- _Directions for this task_: Every line below between the one holding "if (collDims s" and the one holding "def replaying (s", inclusive, should be copied exactly, and no other line.

- _Entries provided_:

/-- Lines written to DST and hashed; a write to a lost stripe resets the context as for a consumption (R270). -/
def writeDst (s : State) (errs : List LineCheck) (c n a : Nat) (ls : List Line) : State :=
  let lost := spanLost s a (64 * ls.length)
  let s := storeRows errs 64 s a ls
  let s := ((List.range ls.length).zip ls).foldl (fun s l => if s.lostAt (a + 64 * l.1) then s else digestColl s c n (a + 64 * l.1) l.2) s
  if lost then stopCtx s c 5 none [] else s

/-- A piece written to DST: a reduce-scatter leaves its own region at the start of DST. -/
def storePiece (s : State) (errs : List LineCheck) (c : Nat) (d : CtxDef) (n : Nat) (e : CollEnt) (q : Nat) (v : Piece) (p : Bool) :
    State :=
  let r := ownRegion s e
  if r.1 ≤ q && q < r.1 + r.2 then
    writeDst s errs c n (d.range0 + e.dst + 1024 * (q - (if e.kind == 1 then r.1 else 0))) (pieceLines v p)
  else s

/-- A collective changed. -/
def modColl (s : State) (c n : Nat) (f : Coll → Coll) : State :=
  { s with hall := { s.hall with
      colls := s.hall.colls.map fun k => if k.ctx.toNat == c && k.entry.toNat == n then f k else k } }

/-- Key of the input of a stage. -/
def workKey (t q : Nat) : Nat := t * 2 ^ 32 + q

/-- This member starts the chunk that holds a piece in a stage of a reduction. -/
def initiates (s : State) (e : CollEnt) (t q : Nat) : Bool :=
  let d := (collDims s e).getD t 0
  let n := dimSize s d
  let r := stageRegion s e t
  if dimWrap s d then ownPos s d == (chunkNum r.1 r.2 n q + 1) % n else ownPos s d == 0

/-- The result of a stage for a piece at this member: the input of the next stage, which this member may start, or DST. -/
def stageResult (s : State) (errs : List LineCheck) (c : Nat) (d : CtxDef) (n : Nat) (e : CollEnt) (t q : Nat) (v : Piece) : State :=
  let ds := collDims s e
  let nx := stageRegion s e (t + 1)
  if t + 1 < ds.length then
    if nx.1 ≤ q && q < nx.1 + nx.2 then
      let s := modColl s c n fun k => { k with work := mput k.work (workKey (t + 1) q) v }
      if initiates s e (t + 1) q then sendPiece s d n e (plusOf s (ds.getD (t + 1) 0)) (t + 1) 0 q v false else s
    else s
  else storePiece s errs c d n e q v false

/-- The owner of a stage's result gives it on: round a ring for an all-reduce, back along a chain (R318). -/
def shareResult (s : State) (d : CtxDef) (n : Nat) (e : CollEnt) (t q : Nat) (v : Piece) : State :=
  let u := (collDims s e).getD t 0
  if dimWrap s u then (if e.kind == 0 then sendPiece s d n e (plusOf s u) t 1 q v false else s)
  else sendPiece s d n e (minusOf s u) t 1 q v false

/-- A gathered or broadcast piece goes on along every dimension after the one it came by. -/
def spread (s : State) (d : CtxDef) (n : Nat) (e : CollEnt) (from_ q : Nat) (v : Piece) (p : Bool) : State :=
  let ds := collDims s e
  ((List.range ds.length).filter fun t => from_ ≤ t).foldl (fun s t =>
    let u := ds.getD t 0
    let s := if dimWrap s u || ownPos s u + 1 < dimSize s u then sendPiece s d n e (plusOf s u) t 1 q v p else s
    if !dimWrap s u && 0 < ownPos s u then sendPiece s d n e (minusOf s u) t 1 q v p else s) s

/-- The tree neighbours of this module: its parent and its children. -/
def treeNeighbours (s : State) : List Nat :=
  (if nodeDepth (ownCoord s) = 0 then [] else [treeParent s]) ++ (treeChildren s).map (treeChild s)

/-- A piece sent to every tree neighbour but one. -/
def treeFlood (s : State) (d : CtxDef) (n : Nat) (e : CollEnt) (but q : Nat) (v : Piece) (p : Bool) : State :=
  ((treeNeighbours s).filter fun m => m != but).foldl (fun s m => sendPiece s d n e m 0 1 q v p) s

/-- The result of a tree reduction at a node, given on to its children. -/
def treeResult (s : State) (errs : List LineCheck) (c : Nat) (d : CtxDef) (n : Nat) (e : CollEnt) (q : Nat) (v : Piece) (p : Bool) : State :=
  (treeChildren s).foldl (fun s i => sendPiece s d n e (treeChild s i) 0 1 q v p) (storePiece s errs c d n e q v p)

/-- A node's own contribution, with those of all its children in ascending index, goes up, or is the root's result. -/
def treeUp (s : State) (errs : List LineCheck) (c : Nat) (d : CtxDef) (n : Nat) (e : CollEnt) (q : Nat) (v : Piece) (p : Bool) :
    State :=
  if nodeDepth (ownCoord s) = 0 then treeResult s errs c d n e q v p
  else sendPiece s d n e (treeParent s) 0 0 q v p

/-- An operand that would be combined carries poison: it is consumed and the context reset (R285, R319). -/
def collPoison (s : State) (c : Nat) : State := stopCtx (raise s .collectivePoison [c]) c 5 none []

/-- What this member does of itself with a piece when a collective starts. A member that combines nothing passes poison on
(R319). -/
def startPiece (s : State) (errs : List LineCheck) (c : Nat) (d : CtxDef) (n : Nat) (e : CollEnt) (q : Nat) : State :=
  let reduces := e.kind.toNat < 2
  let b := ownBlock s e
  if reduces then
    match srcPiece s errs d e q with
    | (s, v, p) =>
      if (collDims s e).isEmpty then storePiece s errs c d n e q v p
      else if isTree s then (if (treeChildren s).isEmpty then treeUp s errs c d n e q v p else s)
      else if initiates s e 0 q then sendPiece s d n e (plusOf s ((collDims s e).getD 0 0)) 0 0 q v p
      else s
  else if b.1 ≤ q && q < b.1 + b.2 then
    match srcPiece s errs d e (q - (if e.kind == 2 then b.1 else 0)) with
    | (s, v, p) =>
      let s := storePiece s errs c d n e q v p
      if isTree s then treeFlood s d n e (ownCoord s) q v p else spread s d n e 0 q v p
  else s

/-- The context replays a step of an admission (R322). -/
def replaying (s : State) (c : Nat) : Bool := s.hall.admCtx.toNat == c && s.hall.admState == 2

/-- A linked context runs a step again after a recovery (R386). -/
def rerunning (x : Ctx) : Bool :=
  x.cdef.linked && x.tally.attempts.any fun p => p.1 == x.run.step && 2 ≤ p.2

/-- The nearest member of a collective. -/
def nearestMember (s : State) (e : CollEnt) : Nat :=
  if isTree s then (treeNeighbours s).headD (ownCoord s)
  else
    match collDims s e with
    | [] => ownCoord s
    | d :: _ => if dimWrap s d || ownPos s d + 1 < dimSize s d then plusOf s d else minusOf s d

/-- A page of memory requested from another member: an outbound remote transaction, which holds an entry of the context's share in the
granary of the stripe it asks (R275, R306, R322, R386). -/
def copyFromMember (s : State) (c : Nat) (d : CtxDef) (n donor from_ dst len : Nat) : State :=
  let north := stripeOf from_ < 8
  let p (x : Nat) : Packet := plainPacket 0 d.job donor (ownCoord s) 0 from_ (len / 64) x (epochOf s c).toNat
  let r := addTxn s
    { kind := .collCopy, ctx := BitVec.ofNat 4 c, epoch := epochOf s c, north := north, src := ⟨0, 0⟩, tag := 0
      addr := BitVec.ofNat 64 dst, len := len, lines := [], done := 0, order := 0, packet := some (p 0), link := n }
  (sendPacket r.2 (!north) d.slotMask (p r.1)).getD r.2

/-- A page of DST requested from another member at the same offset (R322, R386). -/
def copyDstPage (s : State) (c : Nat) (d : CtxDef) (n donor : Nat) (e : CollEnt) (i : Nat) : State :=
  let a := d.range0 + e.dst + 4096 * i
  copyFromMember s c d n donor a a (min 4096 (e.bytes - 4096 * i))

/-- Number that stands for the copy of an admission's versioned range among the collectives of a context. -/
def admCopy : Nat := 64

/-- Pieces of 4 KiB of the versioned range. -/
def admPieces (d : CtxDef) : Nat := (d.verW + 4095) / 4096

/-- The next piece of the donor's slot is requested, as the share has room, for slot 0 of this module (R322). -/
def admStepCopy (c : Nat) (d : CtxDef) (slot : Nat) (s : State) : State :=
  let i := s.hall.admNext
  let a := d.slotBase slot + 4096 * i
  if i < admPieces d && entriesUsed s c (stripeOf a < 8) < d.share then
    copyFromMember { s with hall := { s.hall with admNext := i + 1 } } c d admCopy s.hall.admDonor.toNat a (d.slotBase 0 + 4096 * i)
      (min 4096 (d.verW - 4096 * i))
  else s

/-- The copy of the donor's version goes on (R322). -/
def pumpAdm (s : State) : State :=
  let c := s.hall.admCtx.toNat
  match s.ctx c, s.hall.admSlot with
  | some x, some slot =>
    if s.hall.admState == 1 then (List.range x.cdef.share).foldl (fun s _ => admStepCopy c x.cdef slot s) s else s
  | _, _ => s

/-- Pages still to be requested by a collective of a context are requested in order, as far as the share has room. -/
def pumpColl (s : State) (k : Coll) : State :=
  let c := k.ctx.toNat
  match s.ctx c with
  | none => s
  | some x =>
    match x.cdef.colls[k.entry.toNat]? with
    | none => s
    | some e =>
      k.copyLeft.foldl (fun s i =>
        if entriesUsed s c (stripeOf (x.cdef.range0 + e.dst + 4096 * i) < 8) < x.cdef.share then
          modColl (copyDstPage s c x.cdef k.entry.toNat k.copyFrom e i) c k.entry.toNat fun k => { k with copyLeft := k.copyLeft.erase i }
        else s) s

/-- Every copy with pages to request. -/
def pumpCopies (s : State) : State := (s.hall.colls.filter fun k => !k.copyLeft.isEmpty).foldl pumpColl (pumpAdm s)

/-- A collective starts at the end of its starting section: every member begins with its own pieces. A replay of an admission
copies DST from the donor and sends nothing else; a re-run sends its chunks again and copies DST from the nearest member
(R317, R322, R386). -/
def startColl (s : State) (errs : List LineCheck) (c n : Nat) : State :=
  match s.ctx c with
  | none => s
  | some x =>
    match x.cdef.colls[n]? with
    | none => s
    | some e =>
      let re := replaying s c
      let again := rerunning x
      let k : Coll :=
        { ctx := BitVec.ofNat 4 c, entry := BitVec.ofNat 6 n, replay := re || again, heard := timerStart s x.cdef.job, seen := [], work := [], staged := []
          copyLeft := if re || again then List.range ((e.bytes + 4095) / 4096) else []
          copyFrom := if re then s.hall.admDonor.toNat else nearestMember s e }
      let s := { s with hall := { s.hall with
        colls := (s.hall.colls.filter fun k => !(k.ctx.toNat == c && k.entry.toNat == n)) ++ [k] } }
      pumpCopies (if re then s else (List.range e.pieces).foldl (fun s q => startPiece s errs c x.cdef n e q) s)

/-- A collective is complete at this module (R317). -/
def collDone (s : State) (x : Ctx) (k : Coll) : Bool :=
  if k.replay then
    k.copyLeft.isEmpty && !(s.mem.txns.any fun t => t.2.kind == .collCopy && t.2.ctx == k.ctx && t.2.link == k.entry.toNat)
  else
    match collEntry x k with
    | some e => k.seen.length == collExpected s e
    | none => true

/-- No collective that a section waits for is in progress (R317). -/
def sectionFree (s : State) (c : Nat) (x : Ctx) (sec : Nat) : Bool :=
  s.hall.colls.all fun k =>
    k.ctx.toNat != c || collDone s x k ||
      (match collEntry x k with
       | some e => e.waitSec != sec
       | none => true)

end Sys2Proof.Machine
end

- _Result_:
      if (collDims s e).isEmpty then storePiece s errs c d n e q v p
      else if isTree s then (if (treeChildren s).isEmpty then treeUp s errs c d n e q v p else s)
      else if initiates s e 0 q then sendPiece s d n e (plusOf s ((collDims s e).getD 0 0)) 0 0 q v p
      else s
  else if b.1 ≤ q && q < b.1 + b.2 then
    match srcPiece s errs d e (q - (if e.kind == 2 then b.1 else 0)) with
    | (s, v, p) =>
      let s := storePiece s errs c d n e q v p
      if isTree s then treeFlood s d n e (ownCoord s) q v p else spread s d n e 0 q v p
  else s

/-- The context replays a step of an admission (R322). -/
def replaying (s : State) (c : Nat) : Bool := s.hall.admCtx.toNat == c && s.hall.admState == 2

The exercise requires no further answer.